Custom Integration to import long term statistics from a file like csv or tsv

Hi @TTr0n
sorry, I do not understand your question. The timestamp must be available, it must be an exact hour (no minutes, no seconds), and it must be formatted in a ways that python/pandas understands it. When you use the timestamp as in the example files, you are on a safe path

Your example shows 07.01.2024 23:00 , my “Timestamp” is 1710601200
Do i have to convert this to 16.03.2024 16:00 ?

Yes, you have to.

Thx for the answer.
For using this, i need hour based data, but what to do, if i have some hours without any data? Do I really have to add every single hour from 0-23?
What about the missing hours? Do I have to fill them in manually?

And second question:
Your integration puts the data into statistics table and there i need a sum value, because its a counter value with state/sum.
Whats the best practice in m case? Delete the last 4 days in statistics table and generate this data new with the data from statistics_short_term combined with the old data from 2023 till 13.03. ? Or does it matter and my old data can also start by zero ?

Regarding the first question, look at Custom Integration to import long term statistics from a file like csv or tsv - #30 by kaandorp.

Regarding the second question, I would keep the existing data, adjust the sum value accordingly (just because typically you want to keep your data).

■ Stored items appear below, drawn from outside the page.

-- ==== Sys2Proof/Machine/PinionAlu.lean ====
section
/-! DEFINITION. Data instructions of the Pinions (Table PN-9): FP32, packed FP16, integer, moves, conversions,
predicates. -/

namespace Sys2Proof.Machine

/-! ### FP32 (R34) -/

def faddRes (mod : Nat) (a b : Word) : Word := res32 mod ((src32 mod 0 a).add (src32 mod 1 b))
def fmulRes (mod : Nat) (a b : Word) : Word := res32 mod ((src32 mod 0 a).mul (src32 mod 1 b))
def ffmaRes (mod : Nat) (a b c : Word) : Word := res32 mod (((src32 mod 0 a).mul (src32 mod 1 b)).add (src32 mod 2 c))
def fminRes (mod : Nat) (a b : Word) : Word := res32 mod (minNum (src32 mod 0 a) (src32 mod 1 b))
def fmaxRes (mod : Nat) (a b : Word) : Word := res32 mod (maxNum (src32 mod 0 a) (src32 mod 1 b))
def fdivRes (mod : Nat) (a b : Word) : Word := res32 mod (fdivN fp32 (src32 mod 0 a) (src32 mod 1 b))
def fsqrtRes (mod : Nat) (a : Word) : Word := res32 mod (fsqrtN fp32 (src32 mod 0 a))

/-- FADD. -/
def execFadd (wg beat : Nat) (s : State) : Out := .next (aluReg 0x00 rs2 (fun h l => faddRes h.i.mod (h.a l) (h.c l)) wg beat s)
/-- FMUL. -/
def execFmul (wg beat : Nat) (s : State) : Out := .next (aluReg 0x01 rs2 (fun h l => fmulRes h.i.mod (h.a l) (h.c l)) wg beat s)
/-- FFMA: one rounding. -/
def execFfma (wg beat : Nat) (s : State) : Out :=
  .next (aluReg 0x02 rs3 (fun h l => ffmaRes h.i.mod (h.a l) (h.c l) (h.d l)) wg beat s)
/-- FMIN. -/
def execFmin (wg beat : Nat) (s : State) : Out := .next (aluReg 0x03 rs2 (fun h l => fminRes h.i.mod (h.a l) (h.c l)) wg beat s)
/-- FMAX. -/
def execFmax (wg beat : Nat) (s : State) : Out := .next (aluReg 0x04 rs2 (fun h l => fmaxRes h.i.mod (h.a l) (h.c l)) wg beat s)
/-- FCMP. -/
def execFcmp (wg beat : Nat) (s : State) : Out :=
  .next (aluPred 0x05 (fun i => [i.s0, i.s1]) (fun h l => fcond h.i.ty (src32 h.i.mod 0 (h.a l)) (src32 h.i.mod 1 (h.c l))) wg beat s)

/-! ### Approximations (R35) -/

/-- A truncated magnitude moved up by none, one or two units in the last place less one, as the free value chooses
among the values within 1 ulp: the truncated one and the next, and the one before where it is exact. -/
def within1 (op : Nat) (x : Word) (exact : Bool) (n : Bool) (m : Nat) (e : Int) : Num :=
  let k := Config.openVal 1 [op, x.toNat] % 3
  if k = 0 then .fin n m e else if k = 1 then .fin n (m + 1) e else if exact then .fin n (m - 1) e else .fin n m e

/-- A value truncated to 24 significant bits exactly, and whether nothing was lost. -/
def trunc24 (m : Nat) (e : Int) : Nat × Int × Bool :=
  let up := 24 - (Nat.log2 m + 1)
  let dn := Nat.log2 m + 1 - 24
  (m * 2 ^ up / 2 ^ dn, e - up + dn, m % 2 ^ dn == 0)

/-- The free result of an approximate instruction, in canonical form: NaN produced, subnormals flushed. -/
def approxFree (op : Nat) (x : Word) : Num := dec32 (Config.approx op x)

/-- R35: reciprocal within 1 ulp of a normal input; a NaN gives NaN, any other input a free value. -/
def frcpNum (x : Word) : Num :=
  match dec32 x with
  | .nan => .nan
  | .fin n m e =>
    if m = 0 then approxFree 0x10 x
    else
      let k := Nat.log2 m + 28
      let t := trunc24 (2 ^ k / m) (-(k : Int) - e)
      within1 0x10 x (t.2.2 && 2 ^ k % m == 0) n t.1 t.2.1
  | .inf _ => approxFree 0x10 x

/-- R35: reciprocal square root within 1 ulp of a positive normal input. -/
def frsqNum (x : Word) : Num :=
  match dec32 x with
  | .nan => .nan
  | .fin n m e =>
    if m = 0 ∨ n = true then approxFree 0x11 x
    else
      let odd := (e % 2).toNat
      let k := 2 * (Nat.log2 m + 30)
      let q := 2 ^ k / (m * 2 ^ odd)
      let r := isqrt q (k / 2 + 1) 0
      let t := trunc24 r (-((k : Int) + (e - odd)) / 2)
      within1 0x11 x (t.2.2 && r * r * (m * 2 ^ odd) == 2 ^ k) false t.1 t.2.1
  | .inf _ => approxFree 0x11 x

/-- A free result that lies within `bound` of the exact value `v` (Table NF-9), judged before flushing; where the free
value lies further off, the exact value rounded. -/
def nearFree (op : Nat) (x : Word) (v bound : Num) : Num :=
  match fdecode fp32 (Config.approx op x).toNat with
  | .fin n m e => if Num.le ((Num.fin n m e).add v.neg).abs bound then approxFree op x else round32 v
  | _ => round32 v

/-- Two units in the last place of a value. -/
def twoUlp : Num → Num
  | .fin _ m e => .fin false 1 (e + (Nat.log2 m : Nat) - 22)
  | y => y

/-- The natural logarithm of 2 in units of `2^-128`. -/
def ln2Fix : Nat := 235865763225513294137944142764154484399

/-- The exponential series in units of `2^-128`: the terms from number `i` on, the first of them `term`. -/
def expSum (t : Nat) : Nat → Nat → Nat → Nat
  | 0, _, _ => 0
  | k + 1, i, term => term + expSum t k (i + 1) (term * t / 2 ^ 128 / (i + 1))

/-- `2^x` to more than 100 bits, and its binary exponent. -/
def exp2Val (n : Bool) (m : Nat) (e : Int) : Num × Int :=
  let a : Nat := if 0 ≤ e + 128 then m * 2 ^ (e + 128).toNat else m / 2 ^ (-(e + 128)).toNat
  let x : Int := if n then -(a : Int) else a
  let k := x / 2 ^ 128
  (.fin false (expSum ((x % 2 ^ 128).toNat * ln2Fix / 2 ^ 128) 40 0 (2 ^ 128)) (k - 128), k)

/-- Bits of a logarithm after the point, of a `y` from 1 to below 2 in units of `2^-160`. -/
def log2Bits : Nat → Nat → Nat → Nat
  | 0, _, acc => acc
  | k + 1, y, acc =>
    let z := y * y / 2 ^ 160
    if 2 ^ 161 ≤ z then log2Bits k (z / 2) (2 * acc + 1) else log2Bits k z (2 * acc)

/-- The logarithm to base 2 of `m × 2^e` to 64 bits after the point. -/
def log2Val (m : Nat) (e : Int) : Num :=
  let len := Nat.log2 m
  (Num.ofInt (e + (len : Nat))).add (.fin false (log2Bits 64 (m * 2 ^ 160 / 2 ^ len) 0) (-64))

/-- The alternating series of sine and cosine in units of `2^-128`, from the term of power `i` on. -/
def trigSum (t2 : Nat) : Nat → Nat → Nat → Int
  | 0, _, _ => 0
  | k + 1, i, term => (term : Int) - trigSum t2 k (i + 2) (term * t2 / 2 ^ 128 / ((i + 1) * (i + 2)))

/-- Sine (`cosine` false) or cosine of `±m × 2^e` to more than 100 bits after the point. -/
def trigVal (cosine n : Bool) (m : Nat) (e : Int) : Num :=
  let t : Nat := if 0 ≤ e + 128 then m * 2 ^ (e + 128).toNat else m / 2 ^ (-(e + 128)).toNat
  let v := if cosine then trigSum (t * t / 2 ^ 128) 30 0 (2 ^ 128) else trigSum (t * t / 2 ^ 128) 30 1 t
  .fin (decide (v < 0) != (n && !cosine)) v.natAbs (-128)

/-- R35: FEXP2 within 2 ulp where the result is in the normal range, FLOG2 within 2 ulp of a positive normal input
or 2^-21 for one in [0.5, 2], FSIN and FCOS within 2^-21 for inputs in [−π, π]; a free value elsewhere (assumption log 21). -/
def approxNum (op : Nat) (x : Word) : Num :=
  match dec32 x with
  | .nan => .nan
  | .inf _ => approxFree op x
  | .fin n m e =>
    if op = 0x12 then
      let r := exp2Val n m e
      if -126 ≤ r.2 ∧ r.2 ≤ 127 then nearFree op x r.1 (twoUlp r.1) else approxFree op x
    else if op = 0x13 then
      if m = 0 ∨ n = true then approxFree op x
      else
        let v := log2Val m e
        let near := Num.le (.fin false 1 (-1)) (.fin n m e) && Num.le (.fin n m e) (.fin false 1 1)
        nearFree op x v (if near then .fin false 1 (-21) else twoUlp v)
    else if x.toNat % 2 ^ 31 ≤ 0x40490FDA then nearFree op x (trigVal (op == 0x15) n m e) (.fin false 1 (-21))
    else approxFree op x

/-- The word an approximate instruction works on: its source modified. -/
def srcWord (mod : Nat) (a : Word) : Word := enc32 (src32 mod 0 a)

There is also some discussion above.

As I am just testing anyhow:

When you do not set values every hour, the standard historical graph will look like here on the right side:

whereas on the left side there is data every hour. So, its up to you

I just released version 1.0.0, not marked as beta/pre-release anymore.

The main changes are that now there are much more checks in the integration, so you if something is wrong, you will get an error in the GUI, instead of in the recorder logs.

And importing external statistics works now (not sure if this is needed anyhow …)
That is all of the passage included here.